While the original victims of the recent WannaCry epidemic were originally thought to be Windows XP users, new data from antivirus provider Kaspersky Lab shows that 98% of the victims were actually running Windows 7.

Costin Raiu, director of the global research and analysis team at Kaspersky Lab, released the firm’s findings in a tweet on Friday. In the tweet, Raiu said that Windows 7 x64 was the worst hit of the versions, and the number of affected Windows XP systems was “insignificant.”

The new infections for the moment has been stopped by an accidental hero “MalwareTech” by activating the kill switch found after reverse engineering the malware but security experts believe that a new variant could be launched very soon with no kill switch this time and the only solution to prevent the malware from infecting systems is to patch your vulnerable systems as early as you can.
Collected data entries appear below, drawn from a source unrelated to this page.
/-- RET (R161): with a return address on the stack, pc is the top entry, sp goes down by one, the entries and everything
else are unchanged; with none, StackUnderflow is taken. -/
def Obligations.ReturnPopsReturnAddress : Prop :=
  ∀ s : State,
    encodeWord .ret = 0x00EE#16 ∧
    (1 ≤ s.sp.toNat → s.sp.toNat ≤ 16 →
      ∃ t, exec .ret s = .next t ∧ s.stackEntry s.sp.toNat = some t.pc ∧ t.sp.toNat = s.sp.toNat - 1 ∧
        (∀ k, t.stackEntry k = s.stackEntry k) ∧
        SameRegs s t ∧ t.I = s.I ∧ SameMemory s t ∧ SameTimers s t ∧ SameControl s t ∧ SameLatches s t ∧
        SameInterface s t) ∧
    (s.sp = 0 → TakesFault (exec .ret s) s .stackUnderflow)

/-- THE MODEL'S CHOICE (log entry 10): in the states no run reaches, with sp above 16 (R35: legal values 0 to 16), CALL
and RET name an entry that does not exist, and the model stops. -/
def Obligations.MissingStackEntryStops : Prop :=
  ∀ (s : State) (nnn : Addr12), 16 < s.sp.toNat →
    exec (.call nnn) s = .fault .stackEntryMissing ∧ exec .ret s = .fault .stackEntryMissing

/-- A call and the return that follows it come back to the word after the call, with the stack pointer as it was (R161,
R162). -/
def Obligations.ReturnComesBackAfterCall : Prop :=
  ∀ (s : State) (nnn : Addr12), s.sp.toNat < 16 →
    ∃ t u, exec (.call nnn) s = .next t ∧ exec .ret t = .next u ∧ u.pc = s.pc ∧ u.sp = s.sp

/-! ## Registers and arithmetic -/

/-- Immediate loads and adds, the register copy and the logic operations (R192 to R197): the value written, and nothing
else; no flag is recorded and VF is not reset. -/
def Obligations.LoadAddAndLogicResults : Prop :=
  ∀ (s : State) (x y : Nibble) (nn : Byte),
    encodeWord (.ldImm x nn) = 0x6000#16 ||| x.setWidth 16 <<< 8 ||| nn.setWidth 16 ∧
    encodeWord (.addImm x nn) = 0x7000#16 ||| x.setWidth 16 <<< 8 ||| nn.setWidth 16 ∧
    encodeWord (.ldReg x y) = 0x8000#16 ||| x.setWidth 16 <<< 8 ||| y.setWidth 16 <<< 4 ∧
    encodeWord (.orReg x y) = 0x8001#16 ||| x.setWidth 16 <<< 8 ||| y.setWidth 16 <<< 4 ∧
    encodeWord (.andReg x y) = 0x8002#16 ||| x.setWidth 16 <<< 8 ||| y.setWidth 16 <<< 4 ∧
    encodeWord (.xorReg x y) = 0x8003#16 ||| x.setWidth 16 <<< 8 ||| y.setWidth 16 <<< 4 ∧
    WritesRegister (exec (.ldImm x nn) s) s x nn ∧
    WritesRegister (exec (.addImm x nn) s) s x (BitVec.ofNat 8 (((s.getV x).toNat + nn.toNat) % 256)) ∧
    WritesRegister (exec (.ldReg x y) s) s x (s.getV y) ∧
    WritesRegister (exec (.orReg x y) s) s x (s.getV x ||| s.getV y) ∧
    WritesRegister (exec (.andReg x y) s) s x (s.getV x &&& s.getV y) ∧
    WritesRegister (exec (.xorReg x y) s) s x (s.getV x ^^^ s.getV y)

/-- ADD Vx, Vy (R201, R200): carry to VF first, then the sum modulo 256 from the registers as they stand then; the four
cases of the rule, by which of x and y is VF. -/
def Obligations.AddWritesCarryThenSum : Prop :=
  ∀ (s : State) (x y : Nibble),
    let a := (s.getV x).toNat
    let b := (s.getV y).toNat
    let c := if a + b > 255 then 1 else 0
    encodeWord (.addReg x y) = 0x8004#16 ||| x.setWidth 16 <<< 8 ||| y.setWidth 16 <<< 4 ∧
    (x ≠ VF → y ≠ VF →
      WritesFlagAndRegister (exec (.addReg x y) s) s (BitVec.ofNat 8 c) x (BitVec.ofNat 8 ((a + b) % 256))) ∧
    (x = VF → y ≠ VF →
      WritesFlagAndRegister (exec (.addReg x y) s) s (BitVec.ofNat 8 c) x (BitVec.ofNat 8 ((c + b) % 256))) ∧
    (x ≠ VF → y = VF →
      WritesFlagAndRegister (exec (.addReg x y) s) s (BitVec.ofNat 8 c) x (BitVec.ofNat 8 ((a + c) % 256))) ∧
    (x = VF → y = VF →
      WritesFlagAndRegister (exec (.addReg x y) s) s (BitVec.ofNat 8 c) x
        (BitVec.ofNat 8 (if a ≥ 0x80 then 2 else 0)))

/-- SUB Vx, Vy (R202, R200): VF is 1 exactly when Vx > Vy, written first, then the difference modulo 256 from the
registers as they stand then. -/
def Obligations.SubWritesStrictFlagThenDifference : Prop :=
  ∀ (s : State) (x y : Nibble),
    let a := (s.getV x).toNat
    let b := (s.getV y).toNat
    let c := if a > b then 1 else 0
    encodeWord (.sub x y) = 0x8005#16 ||| x.setWidth 16 <<< 8 ||| y.setWidth 16 <<< 4 ∧
    (x ≠ VF → y ≠ VF →
      WritesFlagAndRegister (exec (.sub x y) s) s (BitVec.ofNat 8 c) x (BitVec.ofNat 8 ((a + 256 - b) % 256))) ∧
    (x = VF → y ≠ VF →
      WritesFlagAndRegister (exec (.sub x y) s) s (BitVec.ofNat 8 c) x (BitVec.ofNat 8 ((c + 256 - b) % 256))) ∧
    (x ≠ VF → y = VF →
      WritesFlagAndRegister (exec (.sub x y) s) s (BitVec.ofNat 8 c) x (BitVec.ofNat 8 ((a + 256 - c) % 256))) ∧
    (x = VF → y = VF → WritesFlagAndRegister (exec (.sub x y) s) s (BitVec.ofNat 8 c) x 0)

/-- SUBN Vx, Vy (R204, R200): VF is 1 exactly when Vy > Vx, written first, then Vy − Vx modulo 256 from the registers as
they stand then. -/
def Obligations.SubnWritesStrictFlagThenDifference : Prop :=
  ∀ (s : State) (x y : Nibble),
    let a := (s.getV x).toNat
    let b := (s.getV y).toNat
    let c := if b > a then 1 else 0
    encodeWord (.subn x y) = 0x8007#16 ||| x.setWidth 16 <<< 8 ||| y.setWidth 16 <<< 4 ∧
    (x ≠ VF → y ≠ VF →
      WritesFlagAndRegister (exec (.subn x y) s) s (BitVec.ofNat 8 c) x (BitVec.ofNat 8 ((b + 256 - a) % 256))) ∧
    (x = VF → y ≠ VF →
      WritesFlagAndRegister (exec (.subn x y) s) s (BitVec.ofNat 8 c) x (BitVec.ofNat 8 ((b + 256 - c) % 256))) ∧
    (x ≠ VF → y = VF →
      WritesFlagAndRegister (exec (.subn x y) s) s (BitVec.ofNat 8 c) x (BitVec.ofNat 8 ((c + 256 - a) % 256))) ∧
    (x = VF → y = VF → WritesFlagAndRegister (exec (.subn x y) s) s (BitVec.ofNat 8 c) x 0)

/-- SHR and SHL (R203, R205, R200): the bit shifted out to VF first, then Vx shifted in place by one; `y` is never read.
With x = VF, SHR leaves 0 and SHL leaves 2 or 0. -/
def Obligations.ShiftsWriteBitOutThenShift : Prop :=
  ∀ (s : State) (x y : Nibble),
    let a := (s.getV x).toNat
    encodeWord (.shr x y) = 0x8006#16 ||| x.setWidth 16 <<< 8 ||| y.setWidth 16 <<< 4 ∧
    encodeWord (.shl x y) = 0x800E#16 ||| x.setWidth 16 <<< 8 ||| y.setWidth 16 <<< 4 ∧
    WritesFlagAndRegister (exec (.shr x y) s) s (BitVec.ofNat 8 (a % 2)) x
      (if x = VF then 0 else BitVec.ofNat 8 (a / 2)) ∧
    WritesFlagAndRegister (exec (.shl x y) s) s (BitVec.ofNat 8 (a / 128)) x
      (if x = VF then BitVec.ofNat 8 (2 * (a / 128)) else BitVec.ofNat 8 (2 * a % 256))

/-- RND (R210, R63): the byte delivered, masked by nn; each execution takes a fresh one. That the byte is the head of the
environment's feed, or else a free one, is the model's form of the rnd input (log entry 5). -/
def Obligations.RandomByteIsMasked : Prop :=
  ∀ (s : State) (x : Nibble) (nn : Byte),
    encodeWord (.rnd x nn) = 0xC000#16 ||| x.setWidth 16 <<< 8 ||| nn.setWidth 16 ∧
    ∃ (r : Byte) (t : State), exec (.rnd x nn) s = .next t ∧ t.getV x = r &&& nn ∧
      (∀ b rest, s.io.rndFeed = b :: rest → r = b ∧ t.io = { s.io with rndFeed := rest }) ∧
      (s.io.rndFeed = [] →
        r = Config.freeRnd s.io.rndDraws ∧ t.io = { s.io with rndDraws := s.io.rndDraws + 1 }) ∧
      SameRegsBut (· = x) s t ∧ t.pc = s.pc ∧ t.I = s.I ∧ SameMemory s t ∧ SameRest s t

/-! ## Display -/

/-- CLS (R231): clear, then present, and no CORE state changes. -/
def Obligations.ClearThenPresent : Prop :=
  ∀ s : State, encodeWord .cls = 0x00E0#16 ∧
    ∃ t, exec .cls s = .next t ∧ t.io = { s.io with events := .present :: .clear :: s.io.events } ∧
      SameRegs s t ∧ t.pc = s.pc ∧ t.I = s.I ∧ SameMemory s t ∧ SameRest s t

/-- DRW (R232): when every row lies in memory it completes. The pixels of the sprite's set bits, at the coordinates read
before VF is cleared, rows ascending and columns left to right, each get one getPixel and one setPixel of the opposite of
its answer, then one present, for n = 0 too; each answer is the one the interface gives at that query; VF is 1 exactly
when an answer was true; of the interface only the events, the feed of answers and its counter change, and no other
register, I, pc, memory or other state does. With a surface of unknown size the answers are the feed's, in order, and
free values after it. When a row does not lie in memory, MemoryRange is taken before any effect. The bit order of a row is
the spec's own decision (R233, D16); where an answer comes from and the list of events are the model's form of the display
port (log entries 6, 9). -/
def Obligations.DrawTogglesSpritePixels : Prop :=
  ∀ (s : State) (x y n : Nibble),
    let pixels := spritePixels s.M s.I.toNat n.toNat (s.getV x).toNat (s.getV y).toNat
    encodeWord (.drw x y n) = 0xD000#16 ||| x.setWidth 16 <<< 8 ||| y.setWidth 16 <<< 4 ||| n.setWidth 16 ∧
    ((∀ k, k < n.toNat → s.I.toNat + k < 4096) →
      ∃ (t : State) (answers : List Bool), exec (.drw x y n) s = .next t ∧ answers.length = pixels.length ∧
        (∀ p ∈ pixels, p.1 ≤ 262 ∧ p.2 ≤ 269) ∧
        t.io.events =
          ((pixels.zip answers).flatMap
            (fun q => [Event.getPixel q.1.1 q.1.2 q.2, Event.setPixel q.1.1 q.1.2 (!q.2)])
            ++ [Event.present]).reverse ++ s.io.events ∧
        (∃ io, DisplayAnswers pixels answers s.io io ∧ t.io = { io with events := .present :: io.events }) ∧
        t.io = { s.io with
          events := t.io.events, pixelFeed := t.io.pixelFeed, pixelDraws := t.io.pixelDraws } ∧
        (s.io.surface = none →
          (∀ k, k < pixels.length → answers[k]? = some
            (s.io.pixelFeed[k]?.getD (Config.freePixel (s.io.pixelDraws + (k - s.io.pixelFeed.length))))) ∧
          t.io.pixelFeed = s.io.pixelFeed.drop pixels.length ∧
          t.io.pixelDraws = s.io.pixelDraws + (pixels.length - s.io.pixelFeed.length)) ∧
        t.getV VF = (if true ∈ answers then 1 else 0) ∧
        SameRegsBut (· = VF) s t ∧ t.pc = s.pc ∧ t.I = s.I ∧ SameMemory s t ∧ SameRest s t) ∧
    ((∃ k, k < n.toNat ∧ 4096 ≤ s.I.toNat + k) → TakesFault (exec (.drw x y n) s) s .memoryRange)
The Malware has a kill switch:

  •  This domain is already sinkholed, stopping the spread of the worm.
  • However, organizations that use proxies will not benefit from the kill switch as Wannacry ransomware is not proxy aware

How to check if your system is patched

If you’re unsure whether your computer is updated to the latest version, you can run Microsoft Baseline Security Analyzer 2.3 and discover which updates are missing. The tool also lists the missing updates by severity and potential impact.

 

How to recover the files

There is no clean way to do that. CCN-CERT created a tool which just prevents the ransomware to encrypt files:  https://loreto.ccn-cert.cni.es/index.php/s/tYxMah1T7x7FhND

 

 

Sources

  1. http://www.cisoplatform.com/profiles/blogs/wannacry-ransomware-all-that-you-need-to-know
  2. https://heimdalsecurity.com/blog/ransomware-distribution-one-infection-network-wide/
  3. https://www.techrepublic.com/article/98-of-wannacry-victims-were-running-windows-7-not-xp/

© Copyright 2017 Sorin Mustaca, All rights Reserved. Written For: Sorin Mustaca on Cybersecurity


Check www.endpoint-cybersecurity.com for seeing the consulting services we offer.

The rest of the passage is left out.